Path: utzoo!utgpu!jarvis.csri.toronto.edu!cs.utexas.edu!samsung!brutus.cs.uiuc.edu!ux1.cso.uiuc.edu!ux1.cso.uiuc.edu!m.cs.uiuc.edu!marick
From: marick@m.cs.uiuc.edu
Newsgroups: comp.software-eng
Subject: Errors aren't that simple
Message-ID: <39400075@m.cs.uiuc.edu>
Date: 28 Feb 90 01:39:40 GMT
Lines: 59
Nf-ID: #N:m.cs.uiuc.edu:39400075:000:2730
Nf-From: m.cs.uiuc.edu!marick    Feb 27 13:29:00 1990


The flame fest about languages and errors has come up again.  Usually,
it gets nowhere.  Part of the reason is that people don't think about
what they mean by "error".  
======================

There are two assertions in Bill Wolfe's message:
1.  The C community releases an unacceptable number of errors.
2.  The C language is at least partly the *cause* of those errors.

The second point is disputed by the counterflamers, usually with
"Languages don't kill; people kill" arguments.

Both sides are off the track.

"Errors" is too broad a notion for this discussion.  Errors come in
different categories -- there are off-by-one errors, storage leaks,
wrong identifier used, etc. etc.  Different software products will
have different distributions of errors.  In at least some cases,
language used will be *correlated* with those distributions.  For
example, you don't see storage leaks in Lisp.

A better question than "does C cause more errors than Ada?" is "what
are the typical distributions of errors in projects using C and Ada?"
It may be that they're the same.  In that case, we can drop the issue
-- other factors are so much more important that argument is
pointless.  More likely (I suspect) is that there will be some
correlations.  C and Ada will be associated with different error
distributions, and enough "cross-cultural data" will bring these out,
in the same way that anthropologists *do* sometimes find out universal
facts about humankind.

This wouldn't end the C vs.
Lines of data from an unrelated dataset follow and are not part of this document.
/-- The lowest-numbered unfinished team of a grid (R218). -/
def Grid.lowest (g : Grid) : Option Nat := (List.range g.teams).find? (fun j => (tfind g.outcomes j).isNone)

/-- Teams of a grid whose words read done (R258). -/
def Grid.done (g : Grid) : Nat := (g.outcomes.filter (fun e => e.2 == 1)).length

/-- Has a team of a grid failed, or was one never started (R258, R266)? -/
def Grid.failed (g : Grid) : Bool := g.outcomes.any (fun e => e.2 != 1)

/-- Does a group belong to the lowest-numbered unfinished team of its launch? Such a group counts as older than every other (R218). -/
def State.senior (s : State) (g : Group) : Bool :=
  match tfind s.teams g.team with
  | some t => (match tfind s.grids t.grid with | some x => x.lowest == some t.index | none => false)
  | none => false

/-- The pending ready group of a partition of a core that counts as the oldest (R24, R217, R218). -/
def State.oldestPending (s : State) (core part : Nat) : Option Nat :=
  ((s.groupsOn core).foldl (fun (best : Option (Nat × Bool × Nat)) e =>
    if e.2.partition == part && !e.2.active && s.ready e.1 e.2 then
      let mine := (s.senior e.2, e.2.age)
      (match best with
       | some (_, b) => if (if mine.1 != b.1 then mine.1 else decide (b.2 < mine.2)) then some (e.1, mine) else best
       | none => some (e.1, mine))
    else best) none).map Prod.fst

/-- Exchange (R24): the group leaves the active set, and the oldest ready pending group of its partition, if there is one, takes its place.
Where there is none the place stays open for the next that becomes ready (R216, R218; DEDUCED, assumption 59). A fused pair has separated
(R215). -/
def State.exchange (s : State) (gid : Nat) (loops : Group → Group := emptyLoops) : State :=
  let s := s.separate gid
  match tfind s.groups gid with
  | none => s
  | some g =>
    match tfind s.teams g.team with
    | none => s
    | some t =>
      if !g.active then s
      else
        let next := s.oldestPending t.core g.partition
        let s := s.modGroup gid (fun g => { loops g with active := false, age := 0 })
        match next with
        | none => s
        | some h => (s.modGroup h (fun g => { g with active := true, age := 0 })).count t.core 3 1

/-- A partition with fewer than 8 active groups takes its oldest ready pending group at once (R216). -/
def State.fillActive (s : State) (core part : Nat) : State :=
  if ((s.groupsOn core).filter (fun e => e.2.partition == part && e.2.active)).length < 8 then
    match s.oldestPending core part with
    | some h => s.modGroup h (fun g => { g with active := true, age := 0 })
    | none => s
  else s

/-- The group waits at a long read that cannot complete at once: it leaves the active set (R24). -/
def State.waitLong (s : State) (gid : Nat) (b : Block) : State :=
  (s.modGroup gid (fun g => { g with block := b })).exchange gid

/-- The scoreboard holds the instruction at issue: no exchange, no effect on latches (R19). -/
def State.hold (s : State) (gid : Nat) (b : Block) : State := s.modGroup gid (fun g => { g with block := b })

/-- The scoreboard holds the instruction, which tries again; what it has published for its Release stays published (R241). -/
def State.stall (s : State) (gid : Nat) : State :=
  s.modGroup gid (fun g => { g with block := if g.block = .published then .published else .stall })

/-- The group stops for the debugger (R363, R364): no step goes on, a fused pair separates, and it leaves the active set (R24). -/
def State.stopFor (s : State) (gid : Nat) (cause : StopCause) : State :=
  ((s.separate gid).modGroup gid (fun g => { g with stop := some cause, stepping := false })).exchange gid holdLoops

/-- The step of a group ends (R364), where it makes one. -/
def State.endStep (s : State) (gid : Nat) (cause : StopCause) : State :=
  match tfind s.groups gid with
  | some g => if g.stepping then s.stopFor gid cause else s
  | none => s

/-- The lanes that an issue takes into the stream run alone no longer (R208, R151, R212). -/
def joinStream (g : Group) : Group := modLanes g (streamLanes g) (fun _ l => { l with floor := none })

/-- A lane running alone stops and waits (R212). -/
def State.stopAlone (s : State) (gid : Nat) (ls : List Nat) : State :=
  s.modGroup gid (fun g => modLanes g ls (fun _ l => { l with floor := none }))

/-! ### Program faults and violations -/

/-- Kind codes of program faults (R339). -/
inductive Kind
  | trap | illegalEncoding | latchEmpty | raggedQuarter | peerAbsent | recordDiverged | teamDepth | slotKind | slotRange
  | oslotHandle | oslotRange | oslotClaim | tileHandle | tileInvalid | regClaim | notConverged | barReuse | voteKind
  | teamOpen | tcallTable | tcallMismatch | keyInvalid | keyspaceAbsent | rebalArg | notLeader | launchDepth | gfrBlock
  | streamRecord | streamOwner | collArg | replayAbsent
  deriving DecidableEq, Repr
Ada arguments, of course, since there are
still many other factors (productivity, cost of compilers, efficiency,
training and so on) to consider.  But it would add a tiny increment of
evidence to the argument.  Further, if we knew what errors were
correlated with a particular language, we could use extra-language
techniques to help prevent or detect those errors.

In a year and a half, I hope to have data on errors in Ada and C as a
part of my "error hackers" project.  I'll let you know.  References to
similar studies appreciated.


The first assertion (about communities and errors) may also be true.
Enough C/UNIX programmers have a similar enough way of doing things
that saying they're a community makes some sense.  But saying that
this community makes too many errors is shallow -- you have to ask
what else they make, and you have to ask what *kinds* of errors they
make.

I've been involved in enough process-improvement efforts to know that
it's not as simple as shoving a fire hose in one ear and pumping in
"software engineering concepts".  It's ever so easy to harm the good
while preventing the bad.  People will surprise you.

Brian Marick
Motorola @ University of Illinois
Email: marick@cs.uiuc.edu, uiucdcs!marick